In [0]:
dbutils.widgets.text("p_environment", "")

In [0]:
dbutils.widgets.get("p_environment")
v_environment = dbutils.widgets.get("p_environment")
print(v_environment)

## Ingestion del archivo movie_cast.json

### Paso 1- Leer el archivo JSON usando "DataFrameReader" de Spark

In [0]:
from pyspark.sql.types import StructType, StructField, StringType, IntegerType

In [0]:
# {
#     "movieId": 285,
#     "personId": 85,
#     "characterName": "Captain Jack Sparrow",
#     "genderId": 2,
#     "castOrder": 0
#   }

movie_cast_schema = StructType(fields=[
    StructField("movieId", IntegerType(), True),
    StructField("personId", IntegerType(), True),
    StructField("characterName", StringType(), True),
    StructField("genderId", IntegerType(), True),
    StructField("castOrder", IntegerType(), True)

])


In [0]:
movie_cast_df = spark.read \
    .schema(movie_cast_schema) \
    .option("multiLine", True) \
    .json("/mnt/moviehistoryl/bronce/movie_cast.json")

In [0]:
movie_cast_df.printSchema()

In [0]:
movie_cast_df.display()

### Paso 2 - Cambiar el nombre de las columnas y añadir "ingestion_date" y "evironment"
1. "movieId" renombrar a "movie_id"
2. "personId" renombrar a "person_id"
3. "ChacarterName" renombrar a "character_name"
4. Agregar las columnas "ingestion_date" y environment"


In [0]:
from pyspark.sql.functions import col, concat, current_timestamp, lit

In [0]:
movie_final_cast_df = movie_cast_df \
    .withColumnRenamed("movieId", "movie_id") \
    .withColumnRenamed("personId", "person_id") \
    .withColumnRenamed("characterName", "character_named") \
    .withColumn("ingestion_date", current_timestamp()) \
    .withColumn("environment", lit(v_environment)) \
    .drop(col("genderId"), col("castOrder"))

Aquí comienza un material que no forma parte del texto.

/-- R5: a frame in a framing the document names without a layout is refused by name, never decoded. -/
def Obligations.OtherFramingRefused : Prop :=
  ∀ (s : State) (fr : Framing) (bs : List Byte) (r : List Act), fr ≠ .lengthPrefixed →
    step (s.scheduled (.unit (.serial fr) bs) r) = .refused (.undecodable (.framing fr))

/-- R17, R73 (d), R236: the environment and the streams. A cycle of the serial or of the response port puts its event at the
tail of its stream, the error winning over the byte of its cycle, which is not taken (R236). SVC takes bytes from the head of
the command stream, and a write outcome joins those to come. Of any step, what is left of a stream is what it held and then
what the action brought, less a beginning of it; what is written to the command stream only ever grows at its end. In the
byte form of a port cycle too the error wins. The model's choices in it: a cycle adds its event whatever the ready level is,
since the queue of R17 stands before the port, where R38 and R182 make a cycle an event only with `rx_ready` or `rsp_ready`
at 1 (log entry 20); the coming write outcomes are a queue (log entry 11); the bytes SVC has taken are kept in `cmdRead` (log
entry 18); the byte layout of a port cycle (log entry 6). -/
def Obligations.StreamsAreFifo : Prop :=
  (∀ (s : State) (r : List Act) (valid err : Bool) (data : Byte) (n : Nat) (c : Option Nat),
    step (s.scheduled (.rx valid err data) r) = .next { s with
      sched := r, rxq := s.rxq ++ (if err then [.ioError] else if valid then [.byte data] else []) } ∧
    step (s.scheduled (.rsp valid err data) r) = .next { s with
      sched := r, rspq := s.rspq ++ (if err then [.ioError] else if valid then [.byte data] else []) } ∧
    step (s.scheduled (.svcRead n) r) = .next { s with
      sched := r, cmdq := s.cmdq.drop n, cmdRead := s.cmdRead ++ s.cmdq.take n } ∧
    step (s.scheduled (.cmdFail c) r) = .next { s with sched := r, cmdFail := s.cmdFail ++ [c] }) ∧
  (∀ (s t : State) (a : Act) (r : List Act), step (s.scheduled a r) = .next t →
    (∃ n, t.rxq = (s.rxq ++ serialIn a).drop n) ∧ (∃ n, t.rspq = (s.rspq ++ responseIn a).drop n) ∧
    ∃ q, t.cmdRead ++ t.cmdq = s.cmdRead ++ s.cmdq ++ q) ∧
  (∀ b : Byte, b.getLsbD 1 = true →
    decode .rsp [b] = .ok .escRsperr ∧
    (b.getLsbD 3 = false → decode .rx [b] = .ok .decRxerr))

/-- The invariant of R23, R29 to R33, R178 and R180 holds after reset. Two of its clauses rest there on the model's choice: the
bound of `rplen` on its reset value, which R41 leaves unspecified (log entry 7), and the lengths of `lbuf` and `rpay` on
their form as lists (log entry 12). -/
def Obligations.InvAtReset : Prop := Inv State.reset

/-- Every step keeps the invariant, from every state that has it: R23 (the decoder's counters and pending bits), R180 (an idle
engine has no partial line), R29 to R33 (the engine's registers), R110 and R178 (`rplen` at most 59, the longest payload).
A step may be a reset, whose values for the registers that R41 leaves unspecified are log entry 7; the lengths of `lbuf`
and `rpay` are the model's form of R32 and R33 (log entry 12). -/
def Obligations.StepKeepsInv : Prop :=
  ∀ s t : State, Inv s → step s = .next t → Inv t

/-- R41, R260: the values the spec gives for reset. -/
def Obligations.ResetValues : Prop :=
  State.reset.dec.dstate = .len ∧ State.reset.dec.dlen = 0 ∧ State.reset.dec.dcnt = 0 ∧ State.reset.dec.dhdr = 0 ∧
  State.reset.dec.dpub = [false, false] ∧
  State.reset.slots.map (·.full) = [false, false] ∧ State.reset.slots.map (·.wait) = [[false], [false]] ∧
  State.reset.esc.estate = .uninit ∧ State.reset.esc.ecause = .none ∧ State.reset.esc.eop = .init ∧
  State.reset.esc.llen = 0 ∧ State.reset.esc.lovf = false

/-- R260 to R262: the reset input puts every sub-block to its reset values at once, whatever they were, drops calls in
progress without a result, and touches neither the streams nor the write outcomes; the number of slots and of each slot's
consumer ports stays (R7). That the observation, the parameters, the schedule and the loops' results stay and the two loops
restart is the model's (log entries 15 and 16). -/
def Obligations.RstResetsBlock : Prop :=
  ∀ (s : State) (r : List Act), ∃ t, step (s.scheduled .rst r) = .next t ∧
    t.dec.dstate = .len ∧ t.dec.dlen = 0 ∧ t.dec.dcnt = 0 ∧ t.dec.dhdr = 0 ∧
    t.dec.dpub = List.replicate s.slots.length false ∧
    t.slots.map (·.wait.length) = s.slots.map (·.wait.length) ∧ (∀ sl ∈ t.slots, sl.full = false ∧ true ∉ sl.wait) ∧
    t.esc.estate = .uninit ∧ t.esc.ecause = .none ∧ t.esc.eop = .init ∧ t.esc.llen = 0 ∧ t.esc.lovf = false ∧
    t.rxq = s.rxq ∧ t.cmdq = s.cmdq ∧ t.rspq = s.rspq ∧ t.cmdFail = s.cmdFail ∧
    t.trace = s.trace ∧ t.rets = s.rets ∧ t.cmdRead = s.cmdRead ∧ t.params = s.params ∧ t.sched = r ∧
    t.servoLoop = .get ∧ t.escLoop = .boot ∧ t.servoRes = s.servoRes ∧ t.escRes = s.escRes ∧ t.servoOut = s.servoOut

/-! ### The decoder -/

/-- R96, R131: the one-byte frames 00 and 01, arriving at a frame boundary, are consumed and skipped; `dlen` and `dcnt` are the
only registers written. -/
def Obligations.ShortFramesSkipped : Prop :=
  ∀ s : State, DecIdle s →
    exec .sframeZerolen s =
      .next { s with dec := { s.dec with dlen := 0, dcnt := 0 }, trace := s.trace ++ [.skip .zeroLen] } ∧
    exec .sframeEmpty s =
      .next { s with dec := { s.dec with dlen := 1, dcnt := 0 }, trace := s.trace ++ [.skip .empty] }

/-- R96, R132, R133: frames of two bytes or more that hold no channel data, arriving at a frame boundary, are consumed whole
and skipped, and no slot is touched. One with header 0x40 and a length other than 0x1E is skipped with `SK_BADLEN`; of the
registers `dlen`, `dcnt`, `dhdr` and the lanes its first 28 data bytes name are written. One with any other header is skipped
with `SK_HEADER`, and no channel register is touched. -/
def Obligations.LongFramesSkipped : Prop :=
  ∀ (s : State) (len : Byte) (rest : List Byte), DecIdle s →
    ((Instr.sframeBadlen len rest).wf = true →
      exec (.sframeBadlen len rest) s =
        .next { s with
          dec := { s.dec with
            dlen := len, dcnt := len.toNat - 1, dhdr := 0x40, ch := laneWrites s.dec.ch 1 rest },
          trace := s.trace ++ [.skip .badLen] }) ∧
    (∀ hdr : Byte, (Instr.sframeOther len hdr rest).wf = true →
      exec (.sframeOther len hdr rest) s =
        .next { s with
          dec := { s.dec with dlen := len, dcnt := len.toNat - 1, dhdr := hdr },
          trace := s.trace ++ [.skip .header] })

/-- R95, R140: the round trip. A decoder at a frame boundary that takes the 30 bytes of `EncodeFrame(V)` emits `Frame(V)` and
nothing else, delivers `Pack(V)` to every slot, and is back in `D_LEN` with nothing pending. -/
def Obligations.ChannelFrameRoundTrip : Prop :=
  ∀ (s : State) (V : ChannelFrame), DecIdle s →
    exec (.sframeChdata V) s =
      .next { s with
        dec := { s.dec with dlen := 0x1E, dcnt := 29, dhdr := 0x40, ch := V },
        slots := s.slots.map fun sl => { sl with val := pack V, full := true },
        trace := s.trace ++ [.frame V] }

movie_final_cast_df.display()

### Paso 3 - Escribir la salida en formato parquet

In [0]:
movie_final_cast_df.write.mode("overwrite").parquet("/mnt/moviehistoryl/silver/movie_cast")

In [0]:
spark.read.parquet("/mnt/moviehistoryl/silver/movie_cast").display()

In [0]:
dbutils.notebook.exit("success")